July 26, 2022
3 min.
Use cases

How we aligned our client’s projects with its strategy and expectations

Context of our client

Our client is a media broadcaster, subsidiary of a larger group. They take care of processing media for their internal (and external) client and are recognized for their expertise in:

  • Managing VoD catalogues
  • Producing Live and non-live programmes
  • Managing live TV plannings
  • Managing Premium TV channels

Challenges of the mission

Our role was to support and orchestrate the delivery a company-critical project from end-to-end. On top of the classic project management constraints, we helped them tackle their company-specific challenges.

The problem is due to their holding’s influence, their organisation inherits of heavily siloed administration and slow processes.

On top of that heavy load, they suffer from the following tensions:

  • Project management happens mostly in waterfall, while innovation system is hyper-centralized
  • Hyper-specialized resources, who are critical to several project successes
  • No link between company objectives and the project.

When we asked “why do you want our help? What’s your vision?”, we got answered: “there’s no vision for the company”.

That wasn’t true, obviously. But it signalled a lack of communication and transparency we had to tackle at some point if we wanted to keep the morale of our project team high.

On top of that, and due to engineers’ hyper-specialization, our client had complex resource planning issues. For instance, a few specialized resources are sometimes double, or triple booked. Or worse, there are no backup in case a resource is unavailable, and projects must be put in pending until they come back.


Our mission

While managing Business as Usual, we linked all their project management challenges to one main issue.

Indeed, no resource was trained or even in charge of doing proper business analysis prior to any of their project.

On top of that, our client expects project results quickly and loves to have a fast go for their project. Indeed, pretty projects on presentation slides makes top management happy. To “achieve” that in less than a week, like they’re used to, middle management must rush through their own requirements, by themselves, for each project.

That is of course, when requirements documentation are taken care of.

Combine that with heavy processes and a low organizational maturity in information management and problems are bound to happen.

We successfully managed the go live of the main, company-critical, project, squeezed in a very short timeframe and despite a shifting scope. Our biggest impact was however to educate our client on the need for building a business analysis capability.

We:

  1. guided them in choosing the right profiles to complement their department.
  2. tapped into real frustration of engineers and middle management as a motivation engine to rally people around the change
  3. we managed to build our very first use case!
  4. follow up on the scalability of their newfound business analysis capabilities

Results

Today, on top of celebrating the project success, our client is getting its first ROI on business analysis! They’re now able to:

  • Collecting and translate business requirements
  • Making sure the solution proposed matched customers’ expectations
  • Improve project-related processes
  • Get assistance in managing change

Next steps

That sounds quite an ideal world. But this organizations still suffers from acute meeting-itis.
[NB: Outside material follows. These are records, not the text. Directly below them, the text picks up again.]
/-! ### setCap -/

@[simp] theorem State.setCap_pending (s : State) (i : Nat) (x : CapSt) : (s.setCap i x).pending = s.pending := rfl
@[simp] theorem State.setCap_tick (s : State) (i : Nat) (x : CapSt) : (s.setCap i x).tick = s.tick := rfl
@[simp] theorem State.setCap_fresh (s : State) (i : Nat) (x : CapSt) : (s.setCap i x).fresh = s.fresh := rfl
@[simp] theorem State.setCap_readData (s : State) (i : Nat) (x : CapSt) : (s.setCap i x).readData = s.readData := rfl
@[simp] theorem State.setCap_readPoison (s : State) (i : Nat) (x : CapSt) : (s.setCap i x).readPoison = s.readPoison := rfl
@[simp] theorem State.setCap_raised (s : State) (i : Nat) (x : CapSt) : (s.setCap i x).raised = s.raised := rfl
@[simp] theorem State.setCap_hbm (s : State) (i : Nat) (x : CapSt) : (s.setCap i x).hbm = s.hbm := rfl
@[simp] theorem State.setCap_shadows (s : State) (i : Nat) (x : CapSt) : (s.setCap i x).shadows = s.shadows := rfl
@[simp] theorem State.setCap_regs (s : State) (i : Nat) (x : CapSt) : (s.setCap i x).regs = s.regs := rfl
@[simp] theorem State.setCap_mem (s : State) (i : Nat) (x : CapSt) : (s.setCap i x).mem = s.mem := rfl
@[simp] theorem State.setCap_hostMem (s : State) (i : Nat) (x : CapSt) : (s.setCap i x).hostMem = s.hostMem := rfl
@[simp] theorem State.setCap_clk (s : State) (i : Nat) (x : CapSt) : (s.setCap i x).clk = s.clk := rfl
@[simp] theorem State.setCap_msix (s : State) (i : Nat) (x : CapSt) : (s.setCap i x).msix = s.msix := rfl
@[simp] theorem State.setCap_pcie (s : State) (i : Nat) (x : CapSt) : (s.setCap i x).pcie = s.pcie := rfl
@[simp] theorem State.setCap_mboxes (s : State) (i : Nat) (x : CapSt) : (s.setCap i x).mboxes = s.mboxes := rfl
@[simp] theorem State.setCap_arrivals (s : State) (i : Nat) (x : CapSt) : (s.setCap i x).arrivals = s.arrivals := rfl
@[simp] theorem State.setCap_area (s : State) (i : Nat) (x : CapSt) : (s.setCap i x).area = s.area := rfl
@[simp] theorem State.setCap_nrings (s : State) (i : Nat) (x : CapSt) : (s.setCap i x).nrings = s.nrings := rfl
@[simp] theorem State.setCap_coalesce (s : State) (i : Nat) (x : CapSt) : (s.setCap i x).coalesce = s.coalesce := rfl
@[simp] theorem State.setCap_parts (s : State) (i : Nat) (x : CapSt) : (s.setCap i x).parts = s.parts := rfl
@[simp] theorem State.setCap_grants (s : State) (i : Nat) (x : CapSt) : (s.setCap i x).grants = s.grants := rfl
@[simp] theorem State.setCap_ranger (s : State) (i : Nat) (x : CapSt) : (s.setCap i x).ranger = s.ranger := rfl
@[simp] theorem State.setCap_fbk (s : State) (i : Nat) (x : CapSt) : (s.setCap i x).fbk = s.fbk := rfl
@[simp] theorem State.setCap_hlt (s : State) (i : Nat) (x : CapSt) : (s.setCap i x).hlt = s.hlt := rfl
@[simp] theorem State.setCap_cvu (s : State) (i : Nat) (x : CapSt) : (s.setCap i x).cvu = s.cvu := rfl
@[simp] theorem State.setCap_blz (s : State) (i : Nat) (x : CapSt) : (s.setCap i x).blz = s.blz := rfl
@[simp] theorem State.setCap_time (s : State) (i : Nat) (x : CapSt) : (s.setCap i x).time = s.time := rfl
@[simp] theorem State.setCap_ldg (s : State) (i : Nat) (x : CapSt) : (s.setCap i x).ldg = s.ldg := rfl
@[simp] theorem State.setCap_pair (s : State) (i : Nat) (x : CapSt) : (s.setCap i x).pair = s.pair := rfl
@[simp] theorem State.setCap_lanes (s : State) (i : Nat) (x : CapSt) : (s.setCap i x).lanes = s.lanes := rfl
@[simp] theorem State.setCap_outs (s : State) (i : Nat) (x : CapSt) : (s.setCap i x).outs = s.outs := rfl
@[simp] theorem State.setCap_stands (s : State) (i : Nat) (x : CapSt) : (s.setCap i x).stands = s.stands := rfl
@[simp] theorem State.setCap_gate (s : State) (i : Nat) (x : CapSt) : (s.setCap i x).gate = s.gate := rfl
@[simp] theorem State.setCap_commits (s : State) (i : Nat) (x : CapSt) : (s.setCap i x).commits = s.commits := rfl
@[simp] theorem State.setCap_groups (s : State) (i : Nat) (x : CapSt) : (s.setCap i x).groups = s.groups := rfl
@[simp] theorem State.setCap_pools (s : State) (i : Nat) (x : CapSt) : (s.setCap i x).pools = s.pools := rfl
@[simp] theorem State.setCap_lko (s : State) (i : Nat) (x : CapSt) : (s.setCap i x).lko = s.lko := rfl
@[simp] theorem State.setCap_regions (s : State) (i : Nat) (x : CapSt) : (s.setCap i x).regions = s.regions := rfl
@[simp] theorem State.setCap_pol (s : State) (i : Nat) (x : CapSt) : (s.setCap i x).pol = s.pol := rfl
@[simp] theorem State.setCap_dcqs (s : State) (i : Nat) (x : CapSt) : (s.setCap i x).dcqs = s.dcqs := rfl
@[simp] theorem State.setCap_strip (s : State) (i : Nat) (x : CapSt) : (s.setCap i x).strip = s.strip := rfl
@[simp] theorem State.setCap_sys (s : State) (i : Nat) (x : CapSt) : (s.setCap i x).sys = s.sys := rfl
@[simp] theorem State.setCap_flash (s : State) (i : Nat) (x : CapSt) : (s.setCap i x).flash = s.flash := rfl
@[simp] theorem State.setCap_queues (s : State) (i : Nat) (x : CapSt) : (s.setCap i x).queues = s.queues := rfl
@[simp] theorem State.setCap_ports (s : State) (i : Nat) (x : CapSt) : (s.setCap i x).ports = s.ports := rfl
@[simp] theorem State.setCap_decs (s : State) (i : Nat) (x : CapSt) : (s.setCap i x).decs = s.decs := rfl
@[simp] theorem State.setCap_decPipes (s : State) (i : Nat) (x : CapSt) : (s.setCap i x).decPipes = s.decPipes := rfl
@[simp] theorem State.setCap_encs (s : State) (i : Nat) (x : CapSt) : (s.setCap i x).encs = s.encs := rfl
@[simp] theorem State.setCap_encPipes (s : State) (i : Nat) (x : CapSt) : (s.setCap i x).encPipes = s.encPipes := rfl
@[simp] theorem State.setCap_fwPool (s : State) (i : Nat) (x : CapSt) : (s.setCap i x).fwPool = s.fwPool := rfl
@[simp] theorem State.setCap_emitted (s : State) (i : Nat) (x : CapSt) : (s.setCap i x).emitted = s.emitted := rfl
@[simp] theorem State.setCap_rd (s : State) (i : Nat) (x : CapSt) (r : Nat) : (s.setCap i x).rd r = s.rd r := rfl
@[simp] theorem State.setCap_fld (s : State) (i : Nat) (x : CapSt) (g : Fld) : (s.setCap i x).fld g = s.fld g := rfl
@[simp] theorem State.setCap_isSet (s : State) (i : Nat) (x : CapSt) (g : Fld) : (s.setCap i x).isSet g = s.isSet g := rfl
@[simp] theorem State.setCap_memByte (s : State) (i : Nat) (x : CapSt) (k : Nat) : (s.setCap i x).memByte k = s.memByte k := rfl
@[simp] theorem State.setCap_cap_same (s : State) (i : Nat) (x : CapSt) : (s.setCap i x).cap i = x := sparseGet_put_same _ _ _ _
theorem State.setCap_cap_other (s : State) (i : Nat) (x : CapSt) {j : Nat} (h : i ≠ j) : (s.setCap i x).cap j = s.cap j := sparseGet_put_other _ _ _ h
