-- ==== Sys2Proof/Tests/Slice0.lean ====
section
/-! SUPPORT. Tests of the model: terms that are not well formed, results computed by hand from the specification, and for
every obligation (named in each docstring) states and operands that meet the hypotheses of each of its clauses. -/

namespace Sys2Proof.Machine.Tests

open Sys2Proof Sys2Proof.Machine

set_option Elab.async false

/-! ### Small states -/

/-- `s` with register fields set. -/
def fields (s : State) (l : List (Fld × Nat)) : State := l.foldl (fun t p => t.setFld p.1 p.2) s

/-- `s` with registers set. -/
def words (s : State) (l : List (Nat × Nat)) : State := l.foldl (fun t p => t.wr p.1 p.2) s

/-- A device whose firmware, ledger and memory are ready, role SOLO, with one grant of 256 MiB to partition 1. -/
def dev : State :=
  { fields State.reset [(Reg.MBX_STATUS_READY, 1), (Reg.LDG_STATUS_READY, 1), (Reg.MEM_STATUS_READY0, 1), (Reg.MEM_STATUS_READY1, 1),
      (Reg.PAIR_STATUS_ROLE, 0), (Reg.SYS_START_STAT_STEP, 0), (Reg.SYS_START_STAT_COLD_DONE, 1), (Reg.SYS_PWR_STATE, 0)] with
    parts := [(0, { present := true }), (1, { present := true })]
    grants := [{ part := 1, base := 0x20000000, log2 := 28, region := 0 }]
    fbk := { active := (List.range 28).map fun u => (64 * u, { base := 0, cfg := 0xE0000024 }) } }

/-- `s` with the message of opcode `op` from partition `part` and body `b` posted in mailbox 0. -/
def postAs (part : Nat) (s : State) (op : Nat) (b : List (Nat × Nat)) : State :=
  let body := pack b
  fields (s.areaWrite 0 (pack [(2, op), (2, 7), (2, 16 + body.length), (2, 0), (2, part), (6, 0)] ++ body))
    [(Reg.MBX_CMPL_STATE 0, 1), (Reg.MBX_BIND_PARTITION 0, part)]

def post (s : State) (op : Nat) (b : List (Nat × Nat)) : State := postAs 1 s op b

/-- The message in mailbox 0 of `s` is taken up as opcode `op`, with no check of `chk` failing and `more` holding of the request. -/
def taken (s : State) (op : Nat) (chk : Req → State → List (Bool × Nat × Nat)) (more : Req → State → Bool := fun _ _ => true) : Bool :=
  let u := s.pass 0
  let r := u.request 0
  u.takesUp 0 op && passes (chk r u) && more r u

/-- Every one of the conditions holds. -/
def holds (l : List Bool) : Bool := l.all id

/-! ### Witnesses: states and operands that meet the hypotheses of every clause of an obligation -/

/-- O1, accesses to memory. -/
theorem witness_HostAccessesComplete_memory : holds (
    let u := (fields dev [(Reg.SYS_STRAPS_DBG_EN, 1)]).pass 0
    [u.hostPort, u.fld Reg.SYS_PWR_STATE != 2, !u.isSet Reg.PAIR_MIRROR_THROTTLE, u.pair.hostWait.isEmpty,
      ((fields u [(Reg.PAIR_MIRROR_THROTTLE, 1)]).pass 0).isSet Reg.PAIR_MIRROR_THROTTLE, accessOk (2 ^ 36) 0xFF8 8, inDeviceMem 0xFF8, u.drives, (u.windowAt 0xFF8).isNone,
      (u.fbkDenies fbkHost 0xFF8 true).isNone, !u.pair.mirroring, (u.fbkDenies fbkHost 0xFF8 false).isNone,
      u.memFree 0xFF8 8, accessOk (2 ^ 48) 0xBFFFFF000 4096, (u.fbkCheck 2 0xBFFFFF000 true 4096).1, (u.fbkCheck 2 0xBFFFFF000 true 4096).2.2.memFree 0xBFFFFF000 4096,
      accessOk (2 ^ 48) 0xFF00FFFFFC 4, within 0xFF00000000 0xFF00FFFFFF 0xFF00FFFFFC, u.isSet Reg.SYS_STRAPS_DBG_EN, !u.fbkLocked 0xFF8,
      (u.fbkDenies fbkDbg 0xFF8 true).isNone, !within 0xFF00000000 0xFF00FFFFFF 0xFF8]) = true := by decide +kernel

/-- O1, power states, the scrubber at the end of its walk and registers. -/
theorem witness_HostAccessesComplete_rest : holds (
    let u := (words (fields dev [(Reg.MEM_TOL_MIN_TOL_NS, 4000), (Reg.MEM_SCRUB_CTRL_EN, 1)]) [(Reg.MEM_SCRUB_POS_LO, 0xFFFFFFC0),
      (Reg.MEM_SCRUB_POS_HI, 0xB)]).pass 1000
    let w := { u with hbm := { u.hbm with waiting := [{ level := 3, since := 0 }] } }
    [u.isSet (memReadyField 1), u.fld (pdField 1) != 2, 4000 ≤ u.fld Reg.MEM_TOL_MIN_TOL_NS, u.idleFor 63 80, !u.hbm.down.contains 63,
      u.stackIdle 1 (10 * ticksPerUs), u.hbm.waiting.isEmpty, w.hbm.waiting.any fun r => r.level == 3 && w.since r.since (2 * ticksPerUs),
      u.isSet Reg.MEM_SCRUB_CTRL_EN, u.isSet (memReadyField (stackOf 0xBFFFFFFC0)), u.scrubDue, u.hostPort, inBlock 0x08FFFC, 0x08FFFC % 4 == 0,
      inBlock 0x08FFF8, 0x08FFF8 % 8 == 0]) = true := by decide +kernel
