/-! ### `setL` -/

@[simp] theorem setL_pc (n : Fin 16) (v : Word) (s : State) : (setL n v s).pc = s.pc := rfl
@[simp] theorem setL_dly (n : Fin 16) (v : Word) (s : State) : (setL n v s).dly = s.dly := rfl
@[simp] theorem setL_idle (n : Fin 16) (v : Word) (s : State) : (setL n v s).idle = s.idle := rfl
@[simp] theorem setL_regs (n : Fin 16) (v : Word) (s : State) : (setL n v s).regs = s.regs := rfl
@[simp] theorem setL_regsAlt (n : Fin 16) (v : Word) (s : State) : (setL n v s).regsAlt = s.regsAlt := rfl
@[simp] theorem setL_mr (n : Fin 16) (v : Word) (s : State) : (setL n v s).mr = s.mr := rfl
@[simp] theorem setL_mrAlt (n : Fin 16) (v : Word) (s : State) : (setL n v s).mrAlt = s.mrAlt := rfl
@[simp] theorem setL_pcStack (n : Fin 16) (v : Word) (s : State) : (setL n v s).pcStack = s.pcStack := rfl
@[simp] theorem setL_loopStack (n : Fin 16) (v : Word) (s : State) : (setL n v s).loopStack = s.loopStack := rfl
@[simp] theorem setL_statusStack (n : Fin 16) (v : Word) (s : State) : (setL n v s).statusStack = s.statusStack := rfl
@[simp] theorem setL_lcntr (n : Fin 16) (v : Word) (s : State) : (setL n v s).lcntr = s.lcntr := rfl
@[simp] theorem setL_laddr (n : Fin 16) (v : Word) (s : State) : (setL n v s).laddr = s.laddr := rfl
@[simp] theorem setL_astat (n : Fin 16) (v : Word) (s : State) : (setL n v s).astat = s.astat := rfl
@[simp] theorem setL_mode1 (n : Fin 16) (v : Word) (s : State) : (setL n v s).mode1 = s.mode1 := rfl
@[simp] theorem setL_mode2 (n : Fin 16) (v : Word) (s : State) : (setL n v s).mode2 = s.mode2 := rfl
@[simp] theorem setL_mmask (n : Fin 16) (v : Word) (s : State) : (setL n v s).mmask = s.mmask := rfl
@[simp] theorem setL_irptl (n : Fin 16) (v : Word) (s : State) : (setL n v s).irptl = s.irptl := rfl
@[simp] theorem setL_imask (n : Fin 16) (v : Word) (s : State) : (setL n v s).imask = s.imask := rfl
@[simp] theorem setL_lirptl (n : Fin 16) (v : Word) (s : State) : (setL n v s).lirptl = s.lirptl := rfl
@[simp] theorem setL_ustat1 (n : Fin 16) (v : Word) (s : State) : (setL n v s).ustat1 = s.ustat1 := rfl
@[simp] theorem setL_tcount (n : Fin 16) (v : Word) (s : State) : (setL n v s).tcount = s.tcount := rfl
@[simp] theorem setL_tperiod (n : Fin 16) (v : Word) (s : State) : (setL n v s).tperiod = s.tperiod := rfl
@[simp] theorem setL_ioflag (n : Fin 16) (v : Word) (s : State) : (setL n v s).ioflag = s.ioflag := rfl
@[simp] theorem setL_isrv (n : Fin 16) (v : Word) (s : State) : (setL n v s).isrv = s.isrv := rfl
@[simp] theorem setL_timexp (n : Fin 16) (v : Word) (s : State) : (setL n v s).timexp = s.timexp := rfl
@[simp] theorem setL_flagPins (n : Fin 16) (v : Word) (s : State) : (setL n v s).flagPins = s.flagPins := rfl
@[simp] theorem setL_code (n : Fin 16) (v : Word) (s : State) : (setL n v s).code = s.code := rfl
@[simp] theorem setL_mem (n : Fin 16) (v : Word) (s : State) : (setL n v s).mem = s.mem := rfl
@[simp] theorem setL_memMap (n : Fin 16) (v : Word) (s : State) : (setL n v s).memMap = s.memMap := rfl
@[simp] theorem setL_noBoot (n : Fin 16) (v : Word) (s : State) : (setL n v s).noBoot = s.noBoot := rfl
@[simp] theorem setL_env (n : Fin 16) (v : Word) (s : State) : (setL n v s).env = s.env := rfl
@[simp] theorem setL_mode1Act (n : Fin 16) (v : Word) (s : State) : (setL n v s).mode1Act = s.mode1Act := rfl
@[simp] theorem setL_mode1Wrote (n : Fin 16) (v : Word) (s : State) : (setL n v s).mode1Wrote = s.mode1Wrote := rfl
@[simp] theorem setL_irqWait (n : Fin 16) (v : Word) (s : State) : (setL n v s).irqWait = s.irqWait := rfl
@[simp] theorem setL_cycle (n : Fin 16) (v : Word) (s : State) : (setL n v s).cycle = s.cycle := rfl
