theorem exec_isolated (i : Instr) (r : Vector Word 16) (d : DagRegs) (m : MrWord) (s : State) :
    exec i (rebanked r d m s) = mapOutcome (rebanked r d m) (exec i s) := by
  cases i
  case computeDualMove => exact execComputeDualMove_isolated ..
  case ifCompute =>
    refine runPlain_isolated (whenCond_isolated ?_)
    rw [computeInput_isolated, applyCompute_isolated]
    rfl
  case storePostUreg | storePreUreg =>
    exact runPlain_isolated (whenCond_isolated (andThen_map_same (readUreg_isolated _) fun _ =>
      storeMove_isolated (getM_isolated _) rfl))
  case loadPostUreg | loadPreUreg => exact runPlain_isolated (whenCond_isolated (loadMove_isolated (getM_isolated _)))
  case storePostData6 | storePreData6 =>
    exact runPlain_isolated (whenCond_isolated (storeMove_isolated rfl (getR_isolated _)))
  case loadPostData6 | loadPreData6 => exact runPlain_isolated (whenCond_isolated (loadMove_isolated rfl))
  case moveUreg =>
    refine runPlain_isolated (whenCond_isolated (andThen_map_same (readUreg_isolated _) fun v => ?_))
    rw [computeInput_isolated, applyCompute_isolated, writeUreg_isolated]
  case shiftStorePost =>
    exact runPlain_isolated (whenCond_isolated (storeMove_isolated (getM_isolated _) (getR_isolated _)))
  case shiftLoadPost => exact runPlain_isolated (whenCond_isolated (loadMove_isolated (getM_isolated _)))
  case modifyReg =>
    refine runPlain_isolated (whenCond_isolated (andThen_map (modifyIndex_isolated _ (getM_isolated _)) fun s1 => ?_))
    rw [computeInput_isolated, applyCompute_isolated]
    rfl
  case storeDirect =>
    exact runPlain_isolated (andThen_map_same (readUreg_isolated _) fun _ => memWrite_isolated ..)
  case loadDirect =>
    exact runPlain_isolated (andThen_map_same (memRead_isolated ..) fun _ => writeUreg_isolated ..)
  case storePreData32 =>
    exact runPlain_isolated (andThen_map_same (readUreg_isolated _) fun _ => storeMove_isolated rfl rfl)
  case loadPreData32 => exact runPlain_isolated (loadMove_isolated rfl)
  case storePostImm => exact runPlain_isolated (storeMove_isolated (getM_isolated _) rfl)
  case loadImm => exact runPlain_isolated (writeUreg_isolated ..)
  case modifyImm => exact runPlain_isolated (modifyIndex_isolated _ rfl)
  case bitrev =>
    refine runPlain_isolated ?_
    rw [getI_isolated, setI_isolated]
    rfl
  case jumpDirect | jumpRel | jumpShort => exact run_isolated (branchEffects_isolated (jumpTaken_isolated ..))
  case callDirect | callRel | callShort => exact run_isolated (branchEffects_isolated (callTaken_isolated ..))
  case jumpInd => exact run_indirect_isolated fun _ => branchEffects_isolated (jumpTaken_isolated ..)
  case callInd => exact run_indirect_isolated fun _ => branchEffects_isolated (callTaken_isolated ..)
  case jumpIndMove => exact run_indirect_isolated fun _ => jumpElseMove_isolated ..
  case jumpShortMove => exact run_isolated (jumpElseMove_isolated ..)
  case rts => exact run_isolated (branchEffects_isolated (rtsTaken_isolated ..))
  case rti => exact execRti_isolated ..
  case doCountImm => exact runPlain_isolated (countedLoop_isolated ..)
  case doCountUreg =>
    exact runPlain_isolated (andThen_map_same (readUreg_isolated _) fun _ => countedLoop_isolated ..)
  case doUntil => exact runPlain_isolated (startLoop_isolated ..)
  case nop | idle => exact runPlain_isolated rfl
  case bitSet | bitClr | bitTgl => exact runPlain_isolated (changeSreg_isolated ..)
  case bitTst | bitXor => exact runPlain_isolated (testSreg_isolated ..)
  case pushSts => exact runPlain_isolated pushStatus_isolated
  case popSts => exact runPlain_isolated popStatus_isolated
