-- ==== Sys2Proof/Machine/Record.lean ====
section
/-! DEFINITION. The decoder state record `st` and its image in the snapshot bank (10_state.md R16 to R23, R34).
Registers of `CW` bits are held as the natural numbers they denote (R12; log 5). -/

namespace Sys2Proof.Machine

/-- The decoder state record `st` (R16). -/
structure DecState where
  /-- `st.esc` (R17). -/
  esc : Bool
  /-- `st.crc`, `CRC_W` bits (R18). -/
  crc : Word
  /-- `st.start_valid` (R19). -/
  startValid : Bool
  /-- `st.start`, `CW` bits (R19). -/
  startPos : Nat
  /-- `st.end_valid` (R20). -/
  endValid : Bool
  /-- `st.end`, `CW` bits (R20). -/
  endPos : Nat
  /-- `st.pos`, `CW` bits (R21). -/
  pos : Nat
  /-- `st.out`, `CW` bits (R22). -/
  out : Nat
  deriving DecidableEq, Repr

/-- The snapshot bank (R34). -/
structure Bank where
  /-- `SN_FLAGS`, 3 bits. -/
  flags : BitVec 3
  /-- `SN_START`, `CW` bits. -/
  startPos : Nat
  /-- `SN_END`, `CW` bits. -/
  endPos : Nat
  /-- `SN_POS`, `CW` bits. -/
  pos : Nat
  /-- `SN_OUT`, `CW` bits. -/
  out : Nat
  /-- `SN_CRC`, `CRC_W` bits. -/
  crc : Word
  deriving DecidableEq, Repr

/-- `INIT_STATE` (R23). -/
def initState (p : Params) : DecState where
  esc := false
  crc := crcInit p
  startValid := false
  startPos := 0
  endValid := false
  endPos := 0
  pos := 0
  out := 0

/-- The image of a decoder state (R34, R127). -/
def imageOf (st : DecState) : Bank where
  flags := packFlags st.esc st.startValid st.endValid
  startPos := st.startPos
  endPos := st.endPos
  pos := st.pos
  out := st.out
  crc := st.crc

/-- The decoder state an image holds (R128). -/
def stateOf (b : Bank) : DecState where
  esc := flagsEsc b.flags
  crc := b.crc
  startValid := flagsStartValid b.flags
  startPos := b.startPos
  endValid := flagsEndValid b.flags
  endPos := b.endPos
  pos := b.pos
  out := b.out

end Sys2Proof.Machine
end

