-- ==== Sys2Proof/Machine/State.lean ====
section
/-! DEFINITION. The state of one core and of the host that drives it (10_state.md; 20_memory.md R53), the reasons a step can
stop, and the state after reset (R39, R143). -/

namespace Sys2Proof.Machine

/-- The width of a host access (R47). -/
inductive Width where
  | byte
  | half
  | word
  deriving DecidableEq, Repr

/-- What the host, or the reset input, does next (R15, R143). Offsets are in the core's 18-bit window (R44). -/
inductive HostEvent where
  /-- A host read. -/
  | read (off : BitVec 18) (width : Width)
  /-- A host write; a byte access writes the low 8 bits of `v`. -/
  | write (off : BitVec 18) (width : Width) (v : Word)
  /-- The reset input is asserted, and the buffers come up holding these images (R143, R144). -/
  | reset (images : List Host.Cell)
  /-- The head of the loop of `FEED off, len` (R71). -/
  | feed (off len : Nat)
  /-- `FEED`'s loop after its DECODE: the host looks at `RES_COUNT` and `STATUS` (R71). -/
  | feedResult (off len : Nat)
  deriving DecidableEq, Repr

/-- The result of an internal function evaluated on its own (log 7). -/
inductive FnResult where
  | none
  /-- Of `CRC_STEP` (R73). -/
  | checksum (c : Word)
  /-- Of `ESC_ENCODE_ONE` (R81). -/
  | bytes (s : List Byte)
  /-- Of `ESC_DECODE_ONE` (R82). -/
  | resolved (v : Option Byte) (pending : Bool)
  /-- Of `CTL_ENCODE` (R84). -/
  | control (c : Byte)
  /-- Of `CTL_DECODE` and of the control byte classes (R85, R64). -/
  | descriptor (d : Descriptor)
  deriving DecidableEq, Repr

/-- Nothing faults: every status is a value in `STATUS`, and the core has no access fault (R134, R139).
The type has no constructor; no meaning raises one. -/
inductive Fault where
  deriving DecidableEq, Repr

/-- Why a step is refused. -/
inductive Refusal where
  /-- An instruction without a meaning, raised by `exec` alone; none is left. Safe. -/
  | notModelled (mnemonic : String)
  /-- A byte or half-word access to the register window, raised by the bus (R47, R142). Safe: the model stops. -/
  | subWordRegisterAccess
  /-- A misaligned word access to the register window, raised by the bus (R47, R142). Safe. -/
  | misalignedRegisterAccess
  /-- An access of several bytes that touches a buffer, raised by the bus (R47, R142). Safe. -/
  | multiByteBufferAccess
  /-- An access that runs past the end of the 18-bit window, raised by the bus (R44; log 9). Safe. -/
  | outsideWindow
  deriving DecidableEq, Repr

/-- One core instance and its host. `params`, `fn`, `host` and `observed` are the model's own fields (logs 1, 6, 7). -/
structure State where
  /-- The build parameters, which no step changes (R145). -/
  params : Params
  /-- The decoder state record (R16). -/
  st : DecState
  /-- `CTL_OUT`, 5 bits (R27). -/
  ctlOut : BitVec 5
  /-- `ARG_OFF`, `CW` bits (R29). -/
  argOff : Nat
  /-- `ARG_LEN`, `CW` bits (R30). -/
  argLen : Nat
  /-- `STATUS`, 4 bits (R31). -/
  status : Status
  /-- `RES_COUNT`, `CW` bits (R32). -/
  resCount : Nat
  /-- `RES_LEN`, `CW` bits (R33). -/
  resLen : Nat
  /-- The snapshot bank (R34). -/
  bank : Bank
  /-- `IBUF`, `DBUF` and `EBUF` (R41 to R43). -/
  mem : Memory
  /-- The result of the internal function last evaluated on its own. -/
  fn : FnResult
  /-- What the host does from here on, in its program order (R53). -/
  host : List HostEvent
  /-- The values the host's reads returned, oldest first (R70). -/
  observed : List Word
  deriving DecidableEq, Repr

/-- The machine right after reset (R39, R143), built with the parameters of the spec's vectors (00_scope.md section 3;
log 1), with blank buffers (R144 leaves them unspecified; log 3) and a host that does nothing yet (log 6). -/
def State.reset : State where
  params := Params.vectors
  st := initState Params.vectors
  ctlOut := 0#5
  argOff := 0
  argLen := 0
  status := .ok
  resCount := 0
  resLen := 0
  bank := imageOf (initState Params.vectors)
  mem := []
  fn := .none
  host := []
  observed := []

end Sys2Proof.Machine
end

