-- ==== Sys2Proof/Machine/StateCommands.lean ====
section
/-! DEFINITION. RESET_STATE, GET_STATE and SET_STATE (45_state_management.md R126 to R129). -/

namespace Sys2Proof.Machine

/-- `RESET_STATE` (R126). -/
def execResetState (s : State) : Result := .next (respond (resetDecoder s) .ok 0 0)

/-- `GET_STATE` (R127). -/
def execGetState (s : State) : Result := .next (respond (withBank s (imageOf s.st)) .ok 0 0)

/-- `SET_STATE` (R128): the image is checked first (R129). -/
def execSetState (s : State) : Result :=
  if imageOk s.params s.bank then .next (respond (withSt s (stateOf s.bank)) .ok 0 0)
  else .next (refuse s)

end Sys2Proof.Machine
end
In fact, we witnessed people scheduling an 8-hour long, agenda-less meeting during which:

  • Nobody shared or even took notes
  • Nobody knows what has been said
  • Nobody recalls what were the conclusions and which decision has been taken

We already could experience a buy in on us implementing industry standards as simple as meeting minutes, workshops, and process councils, and our next goal will be to work on a step-by-step shift in mentality to improve operation management.